Updated

A key Senate vote is set on a scaled-down bill to explicitly prohibit members of Congress and other federal workers from profiting from information learned on the job.

The procedural vote Thursday is the last hurdle to final congressional action on the legislation, which also would require affected officials to file public reports online within 45 days of their new financial transactions.

Both the House and Senate overwhelmingly have approved separate versions of the STOCK Act, which stands for Stop Trading on Congressional Knowledge. A segment on CBS' "60 Minutes" in November said members of Congress were profiting from inside information.

Lacking enough votes, Majority Leader Harry Reid abandoned the Senate's own, stronger bill and decided to accept the House legislation, which stripped out two key provisions from the Senate-passed bill.

One would have required registration and public reports -- similar to those filed by lobbyists -- by anyone selling inside information learned from members of Congress and their staffs.

The second was designed to strengthen criminal laws in public corruption cases, raise maximum penalties and restore tools used by prosecutors that were limited by the Supreme Court.

Sen. Chuck Grassley, R-Iowa, said Wednesday that he was casting a protest vote against the procedural motion. The top Republican on the Senate Judiciary Committee was the chief backer of regulating those selling information learned from congressional contacts.

"My vote will protest the fact that the majority leader took political intelligence disclosure completely off the table," Grassley said. "The process shuts down any chance of trying to restore the provision. This is despite my willingness to modify the provision to meet concerns."

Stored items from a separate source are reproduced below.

-- ==== Sys2Proof/Proofs/Coding.lean ====
section
/-!
PROOFS. The compact value code (R75 to R77), the code of a list entry (R63 to R65) and the bytes of a frame (11.6; O25).
-/

-- Proofs in the order of the text: those that elaborate default tactic arguments at once wait for each other.
set_option Elab.async false

namespace Sys2Proof.Machine

variable {s t : State}

/-! ### Rounding (R76) -/

/-- A value scaled and rounded lies within half a step of itself; half-way it goes to the even significand (R76). -/
theorem roundEven_spec (v : Nat) {d : Nat} (hd : 0 < d) :
    2 * v ≤ 2 * (roundEven v d * d) + d ∧ 2 * (roundEven v d * d) ≤ 2 * v + d ∧ (2 * (v % d) = d → roundEven v d % 2 = 0) := by
  have whole : v / d * d + v % d = v := Nat.div_add_mod' v d
  have less : v % d < d := Nat.mod_lt v hd
  have next : (v / d + 1) * d = v / d * d + d := Nat.succ_mul _ _
  unfold roundEven
  simp only
  split_ifs
  · omega
  · omega
  · exact ⟨by omega, by omega, fun _ => by assumption⟩
  · exact ⟨by omega, by omega, fun _ => by omega⟩

/-- The significand of a value of 16 steps to below 32 (R76). -/
theorem roundEven_range {v d : Nat} (hd : 0 < d) (h1 : 16 * d ≤ v) (h2 : v < 32 * d) :
    16 ≤ roundEven v d ∧ roundEven v d ≤ 32 := by
  obtain ⟨lo, hi, -⟩ := roundEven_spec v hd
  constructor
  · by_contra h
    have : roundEven v d * d ≤ 15 * d := Nat.mul_le_mul_right d (by omega)
    omega
  · by_contra h
    have : 33 * d ≤ roundEven v d * d := Nat.mul_le_mul_right d (by omega)
    omega

/-- A code of 16 or more decodes to its significand scaled by its exponent (R75, R76). -/
theorem decodeCode_packCode {e m : Nat} (he : 1 ≤ e) (h1 : 16 ≤ m) (h2 : m ≤ 32) (hs : e + m / 32 ≤ 12) :
    decodeCode (packCode e m) = m * 2 ^ (e - 1) := by
  have decode (e m : Nat) (he : 1 ≤ e) (h1 : 16 ≤ m) (h2 : m < 32) : decodeCode (16 * e + (m - 16)) = m * 2 ^ (e - 1) := by
    have exponent : (16 * e + (m - 16)) / 16 = e := by omega
    have significand : 16 + (16 * e + (m - 16)) % 16 = m := by omega
    rw [decodeCode, if_neg (by omega), exponent, significand]
  unfold packCode
  by_cases carry : m = 32
  · subst carry
    have power : 2 ^ e = 2 ^ (e - 1) * 2 := by rw [← Nat.pow_succ]; congr 1; omega
    simp only [if_true]
    rw [if_neg (by omega), decode (e + 1) 16 (by omega) (by decide) (by decide), Nat.add_sub_cancel, power]
    omega
  · simp only [carry, if_false]
    rw [if_neg (by omega), decode e m he h1 (by omega)]

theorem packCode_le (e m : Nat) (h : m ≤ 32) : packCode e m ≤ 0xCF := by
  unfold packCode
  simp only
  split_ifs <;> omega

theorem log2_step {v : Nat} (h : 16 ≤ v) : 4 ≤ Nat.log2 v ∧ 16 * 2 ^ (Nat.log2 v - 4) ≤ v ∧ v < 32 * 2 ^ (Nat.log2 v - 4) := by
  have nonzero : v ≠ 0 := by omega
  have four : 4 ≤ Nat.log2 v := (Nat.le_log2 nonzero).mpr h
  have low : 2 ^ Nat.log2 v ≤ v := Nat.log2_self_le nonzero
  have high : v < 2 ^ (Nat.log2 v + 1) := Nat.lt_log2_self
  have power : 2 ^ Nat.log2 v = 16 * 2 ^ (Nat.log2 v - 4) := by
    rw [show (16 : Nat) = 2 ^ 4 from rfl, ← Nat.pow_add]
    congr 1
    omega
  rw [Nat.pow_succ] at high
  omega

/-- What the compact code of a value decodes to (R75 to R77). -/
theorem compactCode_spec {v : Nat} (hv : v < 64512) (h : 16 ≤ v) :
    decodeCode (compactCode v) = roundEven v (2 ^ (Nat.log2 v - 4)) * 2 ^ (Nat.log2 v - 4) := by
  obtain ⟨four, low, high⟩ := log2_step h
  have pos : 0 < 2 ^ (Nat.log2 v - 4) := Nat.two_pow_pos _
  obtain ⟨m1, m2⟩ := roundEven_range pos low high
  have sixteen : Nat.log2 v < 16 := (Nat.log2_lt (by omega)).mpr (by omega)
  have fits : Nat.log2 v - 3 + roundEven v (2 ^ (Nat.log2 v - 4)) / 32 ≤ 12 := by
    by_contra beyond
    have top : Nat.log2 v = 15 := by omega
    have full : roundEven v (2 ^ (Nat.log2 v - 4)) = 32 := by omega
    obtain ⟨-, far, -⟩ := roundEven_spec v pos
    rw [full, top] at far
    norm_num at far
    omega
  rw [compactCode, if_neg (by omega), decodeCode_packCode (by omega) m1 m2 fits, show Nat.log2 v - 3 - 1 = Nat.log2 v - 4 by omega]

theorem compactCode_small {v : Nat} (h : v ≤ 31) : decodeCode (compactCode v) = v := by
  by_cases low : v < 16
  · rw [compactCode, if_pos low, decodeCode, if_pos low]
  · obtain ⟨four, -, -⟩ := log2_step (v := v) (by omega)
    have top : Nat.log2 v < 5 := (Nat.log2_lt (by omega)).mpr (by omega)
    have scale : Nat.log2 v - 4 = 0 := by omega
    rw [compactCode_spec (by omega) (by omega), scale, Nat.pow_zero, Nat.mul_one]
    simp [roundEven, Nat.mod_one]

theorem compactCode_saturates {v : Nat} (h : 64512 ≤ v) (hv : v ≤ 65535) : compactCode v = 0xCF := by
  have top : Nat.log2 v = 15 := by
    have low : 15 ≤ Nat.log2 v := (Nat.le_log2 (by omega)).mpr (by omega)
    have high : Nat.log2 v < 16 := (Nat.log2_lt (by omega)).mpr (by omega)
    omega
  have full : roundEven v 2048 = 32 := by
    have quotient : v / 2048 = 31 := by omega
    have rest : ¬2 * (v % 2048) < 2048 := by omega
    unfold roundEven
    simp only [quotient, rest, if_false]
    split <;> rfl
  rw [compactCode, if_neg (by omega), top]
  show packCode 12 (roundEven v 2048) = 0xCF
  rw [full]
  rfl

/-! ### A list entry (R63 to R65) -/

theorem State.captureCodes_get {i : Slot} {c : AdoptedCopy} {pr : Profile} (hc : s.adoptedCopy (s.owner i) = some c)
    (hp : s.adoptedProfile i = some pr) (j : Fin 8) (n : Fin 32) (hn : n.val = 8 * pr.list.val + j.val) :
    (s.captureCodes i)[j] = s.entryCode (s.owner i) c.lists[n] := by
  have entry : c.lists.getD (8 * pr.list.val + j.val) 0xFF = c.lists[n] := by
    rw [← hn]
    simp only [Vector.getD, Array.getD]
    rw [dif_pos (by simp)]
    rfl
  rw [← entry, State.captureCodes, hc, hp]
  simp

/-- An entry below 32 names a channel of the port's own page or of the other's (R64). -/
theorem State.entryCode_channel {p owner : Port} {entry : Byte} {c : Fin 16}
    (h : (entry.toNat = c.val ∧ owner = p) ∨ (entry.toNat = 16 + c.val ∧ owner = p.other)) :
    s.entryCode p entry = s.channelCode owner c := by
  have channel := c.isLt
  rcases h with ⟨h, rfl⟩ | ⟨h, rfl⟩
  · have same : Fin.ofNat 16 entry.toNat = c := Fin.ext ((Nat.mod_eq_of_lt (by omega)).trans h)
    rw [State.entryCode, if_pos (by omega), same]
  · have same : Fin.ofNat 16 (entry.toNat - 16) = c := Fin.ext ((Nat.mod_eq_of_lt (by omega)).trans (by omega))
    rw [State.entryCode, if_neg (by omega), if_pos (by omega), same]

theorem State.channelCode_unwritten {p : Port} {c : Fin 16} (h : (s.port p).channels[c] = none) : s.channelCode p c = 0xFF := by
  rw [State.channelCode, h]

theorem State.channelCode_written {p : Port} {c : Fin 16} {w : Nat} (h : (s.port p).channels[c] = some w) :
    s.channelCode p c = if s.staleLimit p ≠ 0 ∧ s.staleLimit p < s.now - w then 0xFE
      else byteOf (compactCode (s.channelValue p c)) := by
  rw [State.channelCode, h]

/-! ### A frame (11.6) -/

theorem natOf16_context (w : Word) : natOf16 (lowByte w) (highByte w) = w.toNat := by
  have small := w.isLt
  simp only [natOf16, lowByte, highByte, BitVec.toNat_setWidth, BitVec.toNat_ushiftRight, Nat.shiftRight_eq_div_pow]
  omega

theorem frameBytes_codes (f : FrameFields) (j : Fin 8) (k : Fin 19) (h : k.val = 11 + j.val) :
    (frameBytes f)[k] = f.codes[j] := by
  obtain ⟨k, hk⟩ := k
  have place : k = 11 + j.val := h
  subst place
  match j with
  | 0 | 1 | 2 | 3 | 4 | 5 | 6 | 7 => rfl

/-- Settles O25: the code decodes to the rounded value, the entry's code follows its channel, the frame its fields. -/
theorem compactCodeOfAChannel : Obligations.CompactCodeOfAChannel := by
  unfold Obligations.CompactCodeOfAChannel
  refine ⟨fun v hv => ⟨?_, compactCode_small, fun h => compactCode_saturates h hv, fun h1 h2 => ?_⟩,
    fun s i c pr hc hp j n hn => State.captureCodes_get hc hp j n hn, fun f => ?_, fun _ _ _ => rfl, fun s p entry =>
    ⟨fun h => ?_, fun owner c h => ⟨fun hn => (State.entryCode_channel h).trans (State.channelCode_unwritten hn), fun w hw => ?_⟩⟩⟩
  · unfold compactCode
    split
    · omega
    · obtain ⟨-, low, high⟩ := log2_step (v := v) (by omega)
      exact packCode_le _ _ (roundEven_range (Nat.two_pow_pos _) low high).2
  · have pos : 0 < 2 ^ (Nat.log2 v - 4) := Nat.two_pow_pos _
    obtain ⟨near, far, even⟩ := roundEven_spec v pos
    simp only [compactCode_spec h2 (by omega : 16 ≤ v), Nat.mul_div_cancel _ pos]
    exact ⟨near, far, even⟩
  · refine ⟨byteOf_toNat_of_lt (by have := f.slot.isLt; show f.slot.val < 256; omega), ?_, natOf16_bytes16, natOf16_bytes16,
      byteOfInt_toInt, byteOf_toNat_of_lt, rfl, natOf16_context _, frameBytes_codes f⟩
    show byteOf (frameKindCode f.kind) = _
    cases f.kind <;> rfl
  · rw [State.entryCode, if_neg (by omega), if_neg (by omega)]
  · have code := (State.entryCode_channel (s := s) h).trans (State.channelCode_written hw)
    have limit : s.staleLimit owner = (s.adoptedCopy owner).elim 0 fun copy => 50000 * copy.staleCode := by
      unfold State.staleLimit
      cases s.adoptedCopy owner <;> rfl
    rw [limit] at code
    cases hc : s.adoptedCopy owner with
    | none =>
      rw [hc] at code
      exact ⟨fun h0 => absurd rfl h0, fun _ => code⟩
    | some copy =>
      rw [hc] at code
      simp only [Option.elim] at code
      refine ⟨fun h0 h1 => code.trans (if_pos ⟨h0, h1⟩), fun h0 => code.trans (if_neg ?_)⟩
      rintro ⟨h1, h2⟩
      rcases h0 with h0 | h0
      · exact h1 h0
      · exact Nat.not_lt.mpr h0 h2

end Sys2Proof.Machine
end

Opponents of Grassley's provision substituted a study to learn more about individuals and firms collecting so-called political intelligence.

Reid's procedural motion would limit debate and allow the Senate to vote on the insider trading ban. The motion requires a super majority of 60 votes in the 100-member Senate, but passage ensures approval of the bill. President Barack Obama said he would sign the legislation.

Under the House legislation, new financial transactions by members of Congress, top-level congressional employees and thousands of other government workers would have to be filed publicly online within 30 or 45 days -- depending on when the officials received official notice of the transactions. This would be in addition to the annual public reports now filed.

Congress' approval ratings remain near all-time lows, according to recent polls. In a Gallup survey released Wednesday, just 12 percent said they approved of the legislative body. The most recent congressional approval rating in an AP-GfK survey was 19 percent in mid-February.